What you have to do —
The lines from the start of the data through the line with "fields make up. -/" are to be returned verbatim; all later lines are to be omitted.
┌──
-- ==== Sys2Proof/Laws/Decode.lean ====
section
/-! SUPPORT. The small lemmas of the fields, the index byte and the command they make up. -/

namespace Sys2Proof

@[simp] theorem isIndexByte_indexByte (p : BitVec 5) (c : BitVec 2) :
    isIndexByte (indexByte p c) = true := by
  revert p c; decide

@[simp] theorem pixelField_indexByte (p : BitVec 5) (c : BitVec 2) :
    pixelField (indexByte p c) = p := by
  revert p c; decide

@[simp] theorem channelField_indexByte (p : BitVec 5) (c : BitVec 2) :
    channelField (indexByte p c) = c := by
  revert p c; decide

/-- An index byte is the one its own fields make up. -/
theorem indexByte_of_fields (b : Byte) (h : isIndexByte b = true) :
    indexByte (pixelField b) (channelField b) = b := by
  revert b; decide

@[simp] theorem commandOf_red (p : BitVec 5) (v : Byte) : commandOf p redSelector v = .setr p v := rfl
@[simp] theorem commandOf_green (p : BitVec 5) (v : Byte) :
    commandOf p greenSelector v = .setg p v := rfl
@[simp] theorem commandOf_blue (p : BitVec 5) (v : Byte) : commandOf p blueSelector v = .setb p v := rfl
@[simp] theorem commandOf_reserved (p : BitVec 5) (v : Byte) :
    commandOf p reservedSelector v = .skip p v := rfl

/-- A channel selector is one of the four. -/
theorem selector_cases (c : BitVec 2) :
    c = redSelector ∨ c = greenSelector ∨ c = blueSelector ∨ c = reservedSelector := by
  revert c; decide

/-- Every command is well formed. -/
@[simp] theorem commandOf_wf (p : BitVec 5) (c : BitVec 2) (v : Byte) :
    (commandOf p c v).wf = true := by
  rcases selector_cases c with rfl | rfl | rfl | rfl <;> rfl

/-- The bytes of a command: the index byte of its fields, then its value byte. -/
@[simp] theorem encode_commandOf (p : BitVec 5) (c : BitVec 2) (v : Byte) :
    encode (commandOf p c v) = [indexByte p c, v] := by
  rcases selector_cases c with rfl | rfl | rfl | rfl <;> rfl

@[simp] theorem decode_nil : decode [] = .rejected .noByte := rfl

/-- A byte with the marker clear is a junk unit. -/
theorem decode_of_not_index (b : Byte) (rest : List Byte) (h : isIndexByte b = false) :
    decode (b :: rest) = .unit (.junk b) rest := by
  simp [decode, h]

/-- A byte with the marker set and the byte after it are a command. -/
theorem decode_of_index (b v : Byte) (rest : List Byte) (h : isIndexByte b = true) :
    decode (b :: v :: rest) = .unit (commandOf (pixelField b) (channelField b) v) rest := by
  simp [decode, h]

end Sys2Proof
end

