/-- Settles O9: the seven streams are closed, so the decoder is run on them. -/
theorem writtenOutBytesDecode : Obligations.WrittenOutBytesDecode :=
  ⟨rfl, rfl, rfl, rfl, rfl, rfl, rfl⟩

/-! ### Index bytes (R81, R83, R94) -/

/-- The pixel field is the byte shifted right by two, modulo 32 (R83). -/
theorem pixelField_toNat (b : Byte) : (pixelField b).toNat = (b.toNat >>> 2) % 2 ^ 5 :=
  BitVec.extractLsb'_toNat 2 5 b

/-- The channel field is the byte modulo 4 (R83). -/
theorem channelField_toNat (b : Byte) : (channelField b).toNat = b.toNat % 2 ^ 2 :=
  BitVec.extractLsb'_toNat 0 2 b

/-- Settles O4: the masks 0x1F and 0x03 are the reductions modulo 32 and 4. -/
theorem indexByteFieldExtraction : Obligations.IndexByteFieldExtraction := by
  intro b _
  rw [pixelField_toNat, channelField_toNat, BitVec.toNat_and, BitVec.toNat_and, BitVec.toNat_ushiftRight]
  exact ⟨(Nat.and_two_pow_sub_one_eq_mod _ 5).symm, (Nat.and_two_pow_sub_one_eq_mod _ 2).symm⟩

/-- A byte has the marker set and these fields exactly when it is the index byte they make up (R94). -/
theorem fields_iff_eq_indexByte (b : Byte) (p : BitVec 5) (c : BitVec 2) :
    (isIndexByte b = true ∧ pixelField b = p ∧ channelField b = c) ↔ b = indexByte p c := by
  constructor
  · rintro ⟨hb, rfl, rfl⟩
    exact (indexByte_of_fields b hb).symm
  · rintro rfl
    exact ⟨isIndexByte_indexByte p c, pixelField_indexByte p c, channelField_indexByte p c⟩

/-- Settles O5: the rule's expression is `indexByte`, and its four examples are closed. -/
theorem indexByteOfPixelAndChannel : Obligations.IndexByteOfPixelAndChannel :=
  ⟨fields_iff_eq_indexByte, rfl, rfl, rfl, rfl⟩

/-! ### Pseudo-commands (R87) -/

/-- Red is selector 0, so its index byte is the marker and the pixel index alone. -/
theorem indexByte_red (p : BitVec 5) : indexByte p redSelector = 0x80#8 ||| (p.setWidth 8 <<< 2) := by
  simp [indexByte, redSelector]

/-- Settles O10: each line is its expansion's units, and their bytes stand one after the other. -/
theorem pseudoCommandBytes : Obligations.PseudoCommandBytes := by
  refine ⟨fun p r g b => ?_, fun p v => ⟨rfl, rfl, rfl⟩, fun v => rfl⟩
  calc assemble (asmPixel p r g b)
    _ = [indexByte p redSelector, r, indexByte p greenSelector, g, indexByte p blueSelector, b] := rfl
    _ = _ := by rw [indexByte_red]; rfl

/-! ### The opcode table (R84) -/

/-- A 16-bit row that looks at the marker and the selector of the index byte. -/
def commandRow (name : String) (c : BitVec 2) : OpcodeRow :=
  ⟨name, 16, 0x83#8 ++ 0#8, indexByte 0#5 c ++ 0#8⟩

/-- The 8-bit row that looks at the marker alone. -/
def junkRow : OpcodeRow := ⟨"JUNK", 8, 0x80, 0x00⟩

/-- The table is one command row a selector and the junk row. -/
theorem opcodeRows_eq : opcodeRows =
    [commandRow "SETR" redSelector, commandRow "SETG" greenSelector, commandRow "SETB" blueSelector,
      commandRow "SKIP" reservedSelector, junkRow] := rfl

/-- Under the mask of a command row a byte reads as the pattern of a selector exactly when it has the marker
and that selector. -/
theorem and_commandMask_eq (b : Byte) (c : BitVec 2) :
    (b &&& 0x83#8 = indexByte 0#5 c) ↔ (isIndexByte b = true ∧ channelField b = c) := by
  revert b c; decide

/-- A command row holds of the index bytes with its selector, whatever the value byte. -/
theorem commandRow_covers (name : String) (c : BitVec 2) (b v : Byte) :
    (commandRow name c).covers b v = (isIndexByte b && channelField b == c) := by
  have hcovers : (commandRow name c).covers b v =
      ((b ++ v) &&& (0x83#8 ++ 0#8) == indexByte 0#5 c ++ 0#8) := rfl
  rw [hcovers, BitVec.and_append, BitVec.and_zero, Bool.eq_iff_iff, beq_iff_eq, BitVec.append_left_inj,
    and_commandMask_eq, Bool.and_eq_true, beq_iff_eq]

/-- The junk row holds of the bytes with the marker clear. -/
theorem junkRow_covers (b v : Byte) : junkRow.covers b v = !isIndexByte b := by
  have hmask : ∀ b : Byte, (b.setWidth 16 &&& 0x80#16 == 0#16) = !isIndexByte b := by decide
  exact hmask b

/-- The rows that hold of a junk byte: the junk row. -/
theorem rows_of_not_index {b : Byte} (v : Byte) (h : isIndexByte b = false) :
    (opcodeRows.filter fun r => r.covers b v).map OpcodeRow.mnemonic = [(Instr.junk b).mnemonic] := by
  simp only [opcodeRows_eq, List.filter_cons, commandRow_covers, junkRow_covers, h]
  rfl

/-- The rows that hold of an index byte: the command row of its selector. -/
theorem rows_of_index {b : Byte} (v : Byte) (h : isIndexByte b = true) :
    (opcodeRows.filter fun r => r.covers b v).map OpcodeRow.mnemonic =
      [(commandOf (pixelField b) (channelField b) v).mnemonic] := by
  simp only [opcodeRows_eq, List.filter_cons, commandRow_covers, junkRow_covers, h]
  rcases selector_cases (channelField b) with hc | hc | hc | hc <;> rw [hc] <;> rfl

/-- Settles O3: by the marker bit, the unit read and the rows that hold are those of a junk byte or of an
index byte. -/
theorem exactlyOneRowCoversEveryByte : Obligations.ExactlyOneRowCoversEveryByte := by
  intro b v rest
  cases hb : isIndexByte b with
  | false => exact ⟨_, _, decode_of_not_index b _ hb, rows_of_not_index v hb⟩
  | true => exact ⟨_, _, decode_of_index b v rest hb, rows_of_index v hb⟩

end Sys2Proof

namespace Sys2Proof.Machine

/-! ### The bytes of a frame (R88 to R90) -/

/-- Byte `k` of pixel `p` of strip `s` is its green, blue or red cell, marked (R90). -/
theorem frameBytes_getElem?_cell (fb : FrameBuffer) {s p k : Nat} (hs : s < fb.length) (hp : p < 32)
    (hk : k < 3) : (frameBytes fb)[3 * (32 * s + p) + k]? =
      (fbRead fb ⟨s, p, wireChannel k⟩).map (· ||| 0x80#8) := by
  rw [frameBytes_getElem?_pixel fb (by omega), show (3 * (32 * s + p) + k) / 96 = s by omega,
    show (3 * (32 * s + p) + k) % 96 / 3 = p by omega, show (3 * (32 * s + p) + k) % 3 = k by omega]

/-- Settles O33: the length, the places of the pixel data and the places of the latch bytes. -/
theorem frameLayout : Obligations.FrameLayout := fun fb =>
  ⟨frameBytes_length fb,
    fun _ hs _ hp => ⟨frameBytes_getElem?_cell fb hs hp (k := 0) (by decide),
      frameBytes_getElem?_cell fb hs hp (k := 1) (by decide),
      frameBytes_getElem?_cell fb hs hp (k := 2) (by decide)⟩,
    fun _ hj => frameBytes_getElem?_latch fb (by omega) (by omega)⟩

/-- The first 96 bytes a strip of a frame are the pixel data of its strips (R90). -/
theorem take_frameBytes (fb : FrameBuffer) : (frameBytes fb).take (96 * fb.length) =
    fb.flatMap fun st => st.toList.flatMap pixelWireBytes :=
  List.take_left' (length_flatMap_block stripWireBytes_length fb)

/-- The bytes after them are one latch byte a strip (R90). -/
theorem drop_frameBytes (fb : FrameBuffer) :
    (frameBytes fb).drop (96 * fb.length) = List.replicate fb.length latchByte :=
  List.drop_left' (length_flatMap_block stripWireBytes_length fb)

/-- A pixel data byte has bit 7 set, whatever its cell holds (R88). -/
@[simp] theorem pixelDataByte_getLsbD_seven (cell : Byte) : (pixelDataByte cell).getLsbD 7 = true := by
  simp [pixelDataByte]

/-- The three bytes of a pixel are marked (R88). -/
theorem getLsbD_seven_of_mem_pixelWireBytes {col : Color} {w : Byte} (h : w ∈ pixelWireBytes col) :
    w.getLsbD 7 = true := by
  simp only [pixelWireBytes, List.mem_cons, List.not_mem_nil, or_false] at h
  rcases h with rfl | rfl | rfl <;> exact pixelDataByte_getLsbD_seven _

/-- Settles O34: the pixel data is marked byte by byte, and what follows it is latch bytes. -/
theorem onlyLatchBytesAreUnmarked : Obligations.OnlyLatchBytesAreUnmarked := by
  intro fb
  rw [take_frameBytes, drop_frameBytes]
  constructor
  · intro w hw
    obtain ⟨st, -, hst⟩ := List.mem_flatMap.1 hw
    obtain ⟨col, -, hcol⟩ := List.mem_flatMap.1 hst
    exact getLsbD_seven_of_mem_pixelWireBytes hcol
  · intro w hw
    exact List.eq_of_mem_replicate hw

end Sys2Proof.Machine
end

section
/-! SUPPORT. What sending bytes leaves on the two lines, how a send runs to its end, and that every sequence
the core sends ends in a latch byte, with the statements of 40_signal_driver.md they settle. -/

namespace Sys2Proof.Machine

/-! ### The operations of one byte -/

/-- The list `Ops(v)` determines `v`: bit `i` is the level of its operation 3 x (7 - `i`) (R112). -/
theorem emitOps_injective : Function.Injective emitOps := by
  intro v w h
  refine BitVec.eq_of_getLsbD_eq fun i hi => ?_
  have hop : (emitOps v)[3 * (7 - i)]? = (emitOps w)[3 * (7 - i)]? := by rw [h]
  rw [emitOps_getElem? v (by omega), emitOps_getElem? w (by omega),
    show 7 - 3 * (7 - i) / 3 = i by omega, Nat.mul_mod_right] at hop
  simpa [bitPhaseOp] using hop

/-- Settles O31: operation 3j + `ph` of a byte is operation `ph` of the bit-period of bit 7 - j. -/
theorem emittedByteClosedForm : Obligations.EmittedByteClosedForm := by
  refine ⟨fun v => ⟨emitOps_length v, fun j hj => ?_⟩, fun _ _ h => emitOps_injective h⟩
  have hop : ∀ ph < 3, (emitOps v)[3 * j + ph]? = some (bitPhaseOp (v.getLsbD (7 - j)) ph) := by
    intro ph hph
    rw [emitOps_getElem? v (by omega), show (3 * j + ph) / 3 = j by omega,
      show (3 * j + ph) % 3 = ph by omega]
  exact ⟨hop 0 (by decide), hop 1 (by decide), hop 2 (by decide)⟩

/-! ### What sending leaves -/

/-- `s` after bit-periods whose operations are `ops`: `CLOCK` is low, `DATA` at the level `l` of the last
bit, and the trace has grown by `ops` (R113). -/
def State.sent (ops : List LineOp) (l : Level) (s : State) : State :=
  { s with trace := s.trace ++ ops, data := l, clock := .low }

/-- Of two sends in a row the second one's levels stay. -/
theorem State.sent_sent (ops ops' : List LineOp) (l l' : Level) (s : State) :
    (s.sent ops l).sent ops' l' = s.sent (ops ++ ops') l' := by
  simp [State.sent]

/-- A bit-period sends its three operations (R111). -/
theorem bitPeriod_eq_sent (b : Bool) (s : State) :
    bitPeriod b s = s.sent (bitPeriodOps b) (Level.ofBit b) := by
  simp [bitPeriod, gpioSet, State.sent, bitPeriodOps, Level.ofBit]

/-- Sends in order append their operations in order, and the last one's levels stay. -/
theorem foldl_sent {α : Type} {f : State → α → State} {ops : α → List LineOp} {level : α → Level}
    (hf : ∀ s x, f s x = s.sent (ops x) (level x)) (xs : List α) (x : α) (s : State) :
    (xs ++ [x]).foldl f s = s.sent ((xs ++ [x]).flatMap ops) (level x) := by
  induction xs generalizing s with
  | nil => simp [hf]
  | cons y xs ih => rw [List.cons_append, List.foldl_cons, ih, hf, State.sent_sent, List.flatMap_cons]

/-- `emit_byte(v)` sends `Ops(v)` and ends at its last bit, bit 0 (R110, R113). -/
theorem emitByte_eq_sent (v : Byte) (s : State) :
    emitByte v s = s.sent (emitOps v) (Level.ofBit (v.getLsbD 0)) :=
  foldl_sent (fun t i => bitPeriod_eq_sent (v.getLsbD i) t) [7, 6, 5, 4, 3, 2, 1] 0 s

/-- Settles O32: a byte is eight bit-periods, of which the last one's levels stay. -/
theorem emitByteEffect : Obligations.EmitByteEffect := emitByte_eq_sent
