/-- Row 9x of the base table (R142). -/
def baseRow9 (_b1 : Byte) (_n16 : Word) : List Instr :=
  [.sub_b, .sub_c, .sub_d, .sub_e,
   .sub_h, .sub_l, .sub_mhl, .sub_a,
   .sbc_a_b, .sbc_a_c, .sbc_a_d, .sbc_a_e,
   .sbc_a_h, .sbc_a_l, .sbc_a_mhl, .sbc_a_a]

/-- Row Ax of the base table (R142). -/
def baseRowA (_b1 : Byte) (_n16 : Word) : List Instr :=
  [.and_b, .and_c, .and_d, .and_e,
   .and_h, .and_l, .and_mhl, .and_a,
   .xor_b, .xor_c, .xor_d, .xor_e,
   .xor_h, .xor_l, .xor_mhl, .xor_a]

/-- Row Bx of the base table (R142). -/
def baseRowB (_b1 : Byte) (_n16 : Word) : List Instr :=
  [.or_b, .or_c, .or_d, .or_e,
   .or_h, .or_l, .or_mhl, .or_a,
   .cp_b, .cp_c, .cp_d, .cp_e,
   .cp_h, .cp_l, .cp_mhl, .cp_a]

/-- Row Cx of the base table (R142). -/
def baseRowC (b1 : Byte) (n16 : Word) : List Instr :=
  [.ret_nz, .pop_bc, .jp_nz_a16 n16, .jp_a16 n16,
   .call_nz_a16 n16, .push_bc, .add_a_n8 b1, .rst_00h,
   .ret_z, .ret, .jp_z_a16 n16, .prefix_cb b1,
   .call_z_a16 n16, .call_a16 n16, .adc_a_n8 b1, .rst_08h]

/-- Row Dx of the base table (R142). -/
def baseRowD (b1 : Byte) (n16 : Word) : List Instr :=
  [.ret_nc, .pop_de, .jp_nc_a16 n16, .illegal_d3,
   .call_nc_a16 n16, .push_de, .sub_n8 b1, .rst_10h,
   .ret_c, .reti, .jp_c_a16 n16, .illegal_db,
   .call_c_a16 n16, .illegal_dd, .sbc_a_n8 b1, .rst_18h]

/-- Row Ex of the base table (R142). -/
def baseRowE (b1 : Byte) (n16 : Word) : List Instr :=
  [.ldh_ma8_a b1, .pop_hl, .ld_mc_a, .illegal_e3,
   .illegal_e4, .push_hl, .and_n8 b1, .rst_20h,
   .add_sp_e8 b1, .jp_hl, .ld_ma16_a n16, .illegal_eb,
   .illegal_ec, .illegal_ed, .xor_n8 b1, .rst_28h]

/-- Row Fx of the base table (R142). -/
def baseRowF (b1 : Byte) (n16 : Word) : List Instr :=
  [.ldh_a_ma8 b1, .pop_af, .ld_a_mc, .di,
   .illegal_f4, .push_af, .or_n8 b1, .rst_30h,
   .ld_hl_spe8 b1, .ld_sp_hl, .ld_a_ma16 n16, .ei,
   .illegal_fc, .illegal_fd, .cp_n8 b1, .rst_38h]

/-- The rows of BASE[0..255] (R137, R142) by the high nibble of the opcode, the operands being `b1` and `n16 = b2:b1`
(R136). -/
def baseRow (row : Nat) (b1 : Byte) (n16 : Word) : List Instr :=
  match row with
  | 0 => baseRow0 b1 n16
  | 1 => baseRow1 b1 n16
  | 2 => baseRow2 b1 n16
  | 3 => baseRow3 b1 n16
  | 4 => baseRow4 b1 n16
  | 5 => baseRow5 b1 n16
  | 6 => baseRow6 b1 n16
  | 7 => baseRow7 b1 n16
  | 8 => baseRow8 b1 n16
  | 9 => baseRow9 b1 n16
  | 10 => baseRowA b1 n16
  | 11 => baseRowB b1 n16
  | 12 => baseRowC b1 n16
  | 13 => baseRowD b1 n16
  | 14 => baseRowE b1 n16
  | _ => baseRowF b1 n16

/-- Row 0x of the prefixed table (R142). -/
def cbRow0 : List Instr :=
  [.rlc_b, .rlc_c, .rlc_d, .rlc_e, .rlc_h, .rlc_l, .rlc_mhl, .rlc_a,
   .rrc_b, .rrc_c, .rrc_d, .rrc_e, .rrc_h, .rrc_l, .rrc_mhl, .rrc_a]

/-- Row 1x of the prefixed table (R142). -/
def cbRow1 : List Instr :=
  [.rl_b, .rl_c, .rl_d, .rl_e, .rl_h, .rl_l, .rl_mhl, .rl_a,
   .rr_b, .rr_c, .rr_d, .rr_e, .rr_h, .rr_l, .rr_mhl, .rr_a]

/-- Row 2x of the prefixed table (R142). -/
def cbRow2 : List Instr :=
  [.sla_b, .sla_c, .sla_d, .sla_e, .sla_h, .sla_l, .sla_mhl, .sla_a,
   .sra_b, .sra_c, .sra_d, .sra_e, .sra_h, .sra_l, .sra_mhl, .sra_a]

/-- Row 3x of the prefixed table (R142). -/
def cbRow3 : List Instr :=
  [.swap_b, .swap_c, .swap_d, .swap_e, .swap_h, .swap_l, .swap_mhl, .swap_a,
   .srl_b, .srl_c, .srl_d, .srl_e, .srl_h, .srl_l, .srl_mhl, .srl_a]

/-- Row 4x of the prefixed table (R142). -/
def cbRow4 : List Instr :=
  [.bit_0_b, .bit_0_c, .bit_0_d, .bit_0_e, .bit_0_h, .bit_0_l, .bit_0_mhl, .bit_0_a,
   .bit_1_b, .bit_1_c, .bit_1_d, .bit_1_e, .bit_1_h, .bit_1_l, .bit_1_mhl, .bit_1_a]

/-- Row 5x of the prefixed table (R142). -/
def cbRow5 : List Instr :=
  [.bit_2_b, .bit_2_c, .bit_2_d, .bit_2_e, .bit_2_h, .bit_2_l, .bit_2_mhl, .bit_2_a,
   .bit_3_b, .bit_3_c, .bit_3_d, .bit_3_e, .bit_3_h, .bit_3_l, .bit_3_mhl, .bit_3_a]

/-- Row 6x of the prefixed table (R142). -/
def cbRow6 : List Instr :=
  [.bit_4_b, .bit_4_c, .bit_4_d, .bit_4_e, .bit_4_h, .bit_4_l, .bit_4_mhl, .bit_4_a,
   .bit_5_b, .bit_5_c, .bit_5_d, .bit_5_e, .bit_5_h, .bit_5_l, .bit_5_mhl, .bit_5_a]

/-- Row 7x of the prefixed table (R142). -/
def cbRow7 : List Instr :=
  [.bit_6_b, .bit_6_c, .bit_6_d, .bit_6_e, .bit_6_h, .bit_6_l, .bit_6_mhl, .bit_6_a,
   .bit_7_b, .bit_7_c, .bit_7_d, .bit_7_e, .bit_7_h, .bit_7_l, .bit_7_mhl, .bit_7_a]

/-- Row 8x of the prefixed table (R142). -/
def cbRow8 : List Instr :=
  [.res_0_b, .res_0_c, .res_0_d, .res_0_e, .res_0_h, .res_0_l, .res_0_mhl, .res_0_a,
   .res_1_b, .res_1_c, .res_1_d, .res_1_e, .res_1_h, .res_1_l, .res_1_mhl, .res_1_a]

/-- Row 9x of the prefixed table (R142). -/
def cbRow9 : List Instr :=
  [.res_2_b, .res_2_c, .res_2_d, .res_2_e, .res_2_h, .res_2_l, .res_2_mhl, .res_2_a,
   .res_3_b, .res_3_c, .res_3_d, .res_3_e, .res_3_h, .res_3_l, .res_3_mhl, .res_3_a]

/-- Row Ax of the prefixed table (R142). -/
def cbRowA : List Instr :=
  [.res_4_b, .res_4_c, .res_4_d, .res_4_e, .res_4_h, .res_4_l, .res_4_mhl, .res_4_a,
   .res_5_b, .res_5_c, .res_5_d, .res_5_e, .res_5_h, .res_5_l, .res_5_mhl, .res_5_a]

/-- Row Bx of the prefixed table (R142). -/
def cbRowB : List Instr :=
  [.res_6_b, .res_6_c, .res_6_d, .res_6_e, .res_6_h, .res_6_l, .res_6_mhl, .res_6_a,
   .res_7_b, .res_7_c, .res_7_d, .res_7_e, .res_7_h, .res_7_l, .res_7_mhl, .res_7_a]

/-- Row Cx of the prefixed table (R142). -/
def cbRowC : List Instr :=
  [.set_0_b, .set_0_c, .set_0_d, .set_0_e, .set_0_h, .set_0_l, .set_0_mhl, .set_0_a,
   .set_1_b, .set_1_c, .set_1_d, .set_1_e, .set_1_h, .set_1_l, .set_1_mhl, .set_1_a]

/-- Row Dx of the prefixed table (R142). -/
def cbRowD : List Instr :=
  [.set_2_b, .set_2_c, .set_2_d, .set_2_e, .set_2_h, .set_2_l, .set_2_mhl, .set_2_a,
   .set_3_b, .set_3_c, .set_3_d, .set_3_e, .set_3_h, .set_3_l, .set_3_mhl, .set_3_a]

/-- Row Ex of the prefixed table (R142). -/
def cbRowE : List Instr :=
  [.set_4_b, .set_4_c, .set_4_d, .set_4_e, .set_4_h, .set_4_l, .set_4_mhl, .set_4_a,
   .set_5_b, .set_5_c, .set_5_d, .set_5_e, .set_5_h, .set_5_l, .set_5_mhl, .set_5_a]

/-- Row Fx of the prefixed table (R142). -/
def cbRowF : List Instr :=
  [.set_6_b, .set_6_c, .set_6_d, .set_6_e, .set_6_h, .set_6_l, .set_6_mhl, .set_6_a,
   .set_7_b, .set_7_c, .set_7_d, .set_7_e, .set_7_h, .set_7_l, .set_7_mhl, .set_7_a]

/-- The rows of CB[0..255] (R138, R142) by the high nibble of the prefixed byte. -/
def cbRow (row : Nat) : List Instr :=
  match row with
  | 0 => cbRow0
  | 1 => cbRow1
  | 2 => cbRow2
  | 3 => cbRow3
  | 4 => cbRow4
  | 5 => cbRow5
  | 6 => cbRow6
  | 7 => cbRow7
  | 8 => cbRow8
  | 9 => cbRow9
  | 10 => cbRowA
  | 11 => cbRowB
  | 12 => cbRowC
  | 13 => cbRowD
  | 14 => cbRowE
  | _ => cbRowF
└──
Answer to the problem —
-- ==== Sys2Proof/Laws/Decode.lean ====
section
/-! SUPPORT. The small lemmas of the fields, the index byte and the command they make up. -/

namespace Sys2Proof

@[simp] theorem isIndexByte_indexByte (p : BitVec 5) (c : BitVec 2) :
    isIndexByte (indexByte p c) = true := by
  revert p c; decide

@[simp] theorem pixelField_indexByte (p : BitVec 5) (c : BitVec 2) :
    pixelField (indexByte p c) = p := by
  revert p c; decide

@[simp] theorem channelField_indexByte (p : BitVec 5) (c : BitVec 2) :
    channelField (indexByte p c) = c := by
  revert p c; decide

/-- An index byte is the one its own fields make up. -/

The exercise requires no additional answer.